When Big Bucks Come for Sports

Use of major athletics donation to U. of Oregon from the co-founder of Nike has some questioning the university's priorities.
October 17, 2007

Phil Knight, co-founder of Nike and an über-donor to his alma mater, the University of Oregon, is hailed in some quarters of Eugene as the best thing ever to happen to the university's athletics program. But others at Oregon who have watched with antipathy as the program has tied its fortunes to Knight say the purpose of his latest donation is another example of the university's misplaced priorities.

Knight's $100 million gift, announced in August with great fanfare as the largest single philanthropic donation in Oregon's history, sets up an endowment that the university says will help sustain the entire athletics department.

Many assumed the money would go directly toward a new basketball arena in the works that's estimated to cost roughly $200 million. According to Oregon, the gift will give the university the financial flexibility needed to "jump-start" its effort to replace 81-year-old McArthur Court.

Under a preliminary plan, the university would finance the arena by taking out the $200 million in 30- or 40-year state revenue bonds and would repay the money with arena revenue and donations. Rather than leaning heavily on private financing, Oregon's taxpayers could assume the financial risk. The plan would need approval from Oregon's State Board of Higher Education and from the Legislature.

Universities commonly use some combination of state bonds and private donations to fund major athletics facilities projects, but taking bonds out for the entire cost is unusual. An Oregon Faculty Senate subcommittee is looking into the feasibility of the bond proposal and how much the university can expect to earn from ticket sales in a new arena.

Gordon Sayre, a professor of English and chair of the senate who is on that subcommittee, said the group needs more information before it releases a report this fall. He's confident there are enough people who would purchase bonds, but is concerned about the possibility of taxpayers being burdened down the road.

“We want to make sure we aren’t taking on a debt load that’s too risky,” Sayre said. “If these are bonds we have to pay back over a 30- or 40-year time frame, we have to be conscious about the ups and downs of the economy and the ups and downs of the teams who play in the arena.”

Phil Weiler, an Oregon spokesman, said the university is confident that the new facility would at least generate enough revenue to pay off the debt and could even lead to a surplus that goes back into athletics.

"Because of the Knight gift, the athletics department has the reserves available so that it doesn't have to come back with new funding ideas [if revenues fall short of expectations]," he said. "The money creates a financial backstop."

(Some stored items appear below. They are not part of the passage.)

theorem replace_only {ps : List Part} {s t : State} (h : Only ps s t) (hp : Within [.fields, .regions, .lnk, .na, .hst, .glb, .master, .spad, .before, .host, .badSpad] ps) (rec : Recovery) :
    Only ps s (replace t rec) := by
  unfold replace
  repeat' (first
    | with_reducible assumption
    | with_reducible exact hp.trans (.ofBool rfl)
    | with_reducible exact hp.mem rfl
    | with_reducible apply placeAnew_only
    | with_reducible apply replayDeal_only
    | with_reducible apply Only.iteTest
    | split
    | dsimp only)

theorem dupRecord_only {ps : List Part} {s t : State} (h : Only ps s t) (hp : Within [.na, .hst, .glb, .host] ps) (orig : Nat) (dup : Nat) (vote : Option Nat) (verdict : Nat) (repeatMode : Bool) (cls : Nat) (fails : Bool) :
    Only ps s (dupRecord t orig dup vote verdict repeatMode cls fails) := by
  unfold dupRecord
  repeat' (first
    | with_reducible assumption
    | with_reducible exact hp.trans (.ofBool rfl)
    | with_reducible exact hp.mem rfl
    | with_reducible apply postError_only
    | with_reducible apply Only.iteTest
    | split)

theorem dropCopies_only {ps : List Part} {s t : State} (h : Only ps s t) (hp : Within [.fields, .regions, .master] ps) (id : Nat) :
    Only ps s (dropCopies t id) := by
  unfold dropCopies
  repeat' (first
    | with_reducible assumption
    | with_reducible exact hp.trans (.ofBool rfl)
    | with_reducible exact hp.mem rfl
    | with_reducible apply keepTiles_only
    | split)

theorem verifyTile_only {ps : List Part} {s t : State} (h : Only ps s t) (hp : Within [.master] ps) (id : Nat) :
    Only ps s (verifyTile t id) := by
  unfold verifyTile
  repeat' (first
    | with_reducible assumption
    | with_reducible exact hp.trans (.ofBool rfl)
    | with_reducible exact hp.mem rfl
    | with_reducible apply modTile_only)

theorem noVerdict_only {ps : List Part} {s t : State} (h : Only ps s t) (hp : Within [.fields, .regions, .lnk, .na, .hst, .glb, .master, .spad, .before, .host, .badSpad] ps) (t' : Tile) (d : Tile) :
    Only ps s (noVerdict t t' d) := by
  unfold noVerdict
  repeat' (first
    | with_reducible assumption
    | with_reducible exact hp.trans (.ofBool rfl)
    | with_reducible exact hp.mem rfl
    | with_reducible apply abandon_only
    | with_reducible apply dupRecord_only
    | dsimp only)

theorem dealCopy_only {ps : List Part} {s t u : State} {o : Op} {x : Tile} {fields : List Nat} {role : TileRole} (h : Only ps s t)
    (hp : Within [.fields, .regions, .master, .spad, .before, .badSpad] ps) (hu : dealCopy t o x fields role = some u) : Only ps s u := by
  unfold dealCopy at hu
  obtain ⟨r, -, rfl⟩ := Option.map_eq_some_iff.1 hu
  exact refillRegion_only (updBanks_only (h.modMaster (hp.mem rfl)) (hp.trans (.ofBool rfl)) _) (hp.trans (.ofBool rfl)) _

theorem dealCopy_getD_only {ps : List Part} {s t : State} (o : Op) (x : Tile) (fields : List Nat) (role : TileRole) {v : State}
    (h : Only ps s t) (hp : Within [.fields, .regions, .master, .spad, .before, .badSpad] ps) (hv : Only ps s v) :
    Only ps s ((dealCopy t o x fields role).getD v) := by
  cases hu : dealCopy t o x fields role with
  | none => exact hv
  | some u => exact dealCopy_only h hp hu

theorem dealAgain_only {ps : List Part} {s t : State} (h : Only ps s t) (hp : Within [.fields, .regions, .lnk, .na, .hst, .glb, .master, .spad, .before, .host, .badSpad] ps) (role : TileRole) :
    Only ps s (dealAgain t role) := by
  unfold dealAgain
  repeat' (first
    | with_reducible assumption
    | with_reducible exact hp.trans (.ofBool rfl)
    | with_reducible exact hp.mem rfl
    | with_reducible apply dealCopy_getD_only
    | with_reducible apply noVerdict_only
    | with_reducible apply verifyTile_only
    | with_reducible apply Only.modGlb
    | with_reducible apply Only.iteTest
    | split)

theorem rebuildDone_only {ps : List Part} {s t : State} (h : Only ps s t) (hp : Within [.fields, .regions, .lnk, .na, .hst, .glb, .master, .spad, .before, .host, .badSpad] ps) :
    Only ps s (rebuildDone t) := by
  unfold rebuildDone
  repeat' (first
    | with_reducible assumption
    | with_reducible exact hp.trans (.ofBool rfl)
    | with_reducible exact hp.mem rfl
    | with_reducible intro _
    | with_reducible apply dealAgain_only
    | with_reducible apply publishEvent_only
    | with_reducible apply replace_only
    | with_reducible apply updAllBanks_only
    | with_reducible apply Only.modMaster
    | with_reducible apply Only.foldl
    | split
    | dsimp only)

/-! ### Machine/CollOps.lean -/

theorem flitGate_only {ps : List Part} {s t : State} (h : Only ps s t) (hp : Within [.lnk] ps) (f : Flit) :
    Only ps s (flitGate t f).1 := by
  unfold flitGate
  repeat' (first
    | with_reducible assumption
    | with_reducible exact hp.trans (.ofBool rfl)
    | with_reducible exact hp.mem rfl
    | with_reducible apply Only.modLnk
    | with_reducible apply Only.iteTest
    | split)

theorem setOpOf_only {ps : List Part} {s t : State} (h : Only ps s t) (hp : Within [.master] ps) (o : Op) :
    Only ps s (setOpOf t o) := by
  unfold setOpOf
  repeat' (first
    | with_reducible assumption
    | with_reducible exact hp.trans (.ofBool rfl)
    | with_reducible exact hp.mem rfl
    | with_reducible apply Only.modMaster
    | with_reducible apply Only.iteTest
    | split)

theorem endColl_only {ps : List Part} {s t : State} (h : Only ps s t) (hp : Within [.fields, .regions, .lnk, .na, .hst, .glb, .master, .spad, .before, .host, .badSpad] ps) (o : Op) (status : Byte) (detail : Word) :
    Only ps s (endColl t o status detail) := by
  unfold endColl
  repeat' (first
    | with_reducible assumption
    | with_reducible exact hp.trans (.ofBool rfl)
    | with_reducible exact hp.mem rfl
    | with_reducible apply abandon_only
    | with_reducible apply endAside_only
    | with_reducible apply Only.iteTest
    | split)

theorem sendAbort_only {ps : List Part} {s t : State} (h : Only ps s t) (hp : Within [.lnk, .side] ps) (c : Coll) (peer : Nat) (status : Byte) :
    Only ps s (sendAbort t c peer status) := by
  unfold sendAbort
  repeat' (first
    | with_reducible assumption
    | with_reducible exact hp.trans (.ofBool rfl)
    | with_reducible exact hp.mem rfl
    | with_reducible apply sendFlits_only)

theorem dropMail_only {ps : List Part} {s t : State} (h : Only ps s t) (hp : Within [.lnk] ps) (f : Flit) :
    Only ps s (dropMail t f) := by
  unfold dropMail
  repeat' (first
    | with_reducible assumption
    | with_reducible exact hp.trans (.ofBool rfl)
    | with_reducible exact hp.mem rfl
    | with_reducible apply Only.modLnk)

theorem collWrite_only {ps : List Part} {s t : State} (h : Only ps s t)
    (hp : Within [.fields, .regions, .memStacks, .lnk, .na, .hst, .glb, .master, .stud, .dram, .spad, .before, .host, .badSpad, .badDram] ps)
    (ws : List BitWrite) (merge : ReadOutcome) {after : State → State} (ha : ∀ u, Only ps s u → Only ps s (after u)) :
    Only ps s (collWrite t ws merge after) := writeNow_only h (hp.trans (.ofBool rfl)) _ _ ha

If arena revenues fall short, Oregon could dip into an annual donations fund to help make for the shortfall and use money from the Knight gift to help cover the department’s operating expenses.

Nathan Tublitz, a professor of biology at Oregon and co-director of the Coalition on Intercollegiate Athletics, a national group of faculty senates seeking changes in the conduct of big-time college sports, said he is skeptical about projections for the arena’s revenue. If those estimates fall short of the amount needed to pay off the debt, he said the university would have to open up the building for scores of other entertainment events.

Critics see the arena issue as raising larger questions about who wields power at Oregon and how the university chooses to raise and spend money. Some have complained about the influence Knight has over Oregon, and in particular moves made in the athletics department. The university earlier this year hired as athletics director Pat Kilkenny, an insurance executive, Oregon alumnus and prominent booster with close ties to Knight.

Others have questioned the proposed practice of borrowing money when a hefty sum is already in the bank. If the proposal materializes, Oregon would use state bonds that are issued for buildings that generate revenue. The university already has a $178 million debt load in those type of bonds, with payments amounting to 3.3 percent of the annual operating budget. State guidelines say Oregon should never have a debt level greater than 7 percent of the annual budget, and an estimate shows that with the arena bonds, the university would near its ceiling for borrowing limitations for the forseeable future.

That could endanger a dormitory overhaul plan and other future projects for revenue-generating buildings.

“The worries are that the university doesn’t have an explicit plan to prevent the academic side from having to pay back part of the bond debt,” Tublitz said. “The university may also be shut out of borrowing monies in the future for academic-related purposes.”

Tensions are rising at Oregon about the relationship between athletics and academics. While the university’s sports program has seen a windfall, state spending for higher education has lagged.

Tublitz said Oregon’s academic standing has been hurt by financial decisions made by the university. “Priorities have shifted from academics to athletics,” he said. “The real question here is do we want to let donors dictate the direction of the university?”

Knight has given to other parts of the university, including gifts that created endowed chair positions, and paid for building projects in the main library and at the School of Law (He also gave more than $100 million last year to Stanford University’s Graduate School of Business.)

Two months after Knight’s gift became official, Oregon on Tuesday announced what is said to be the single largest academic donation in the university’s history -- a $74.5 million gift from the founder of Business Wire that will go toward science teaching and research.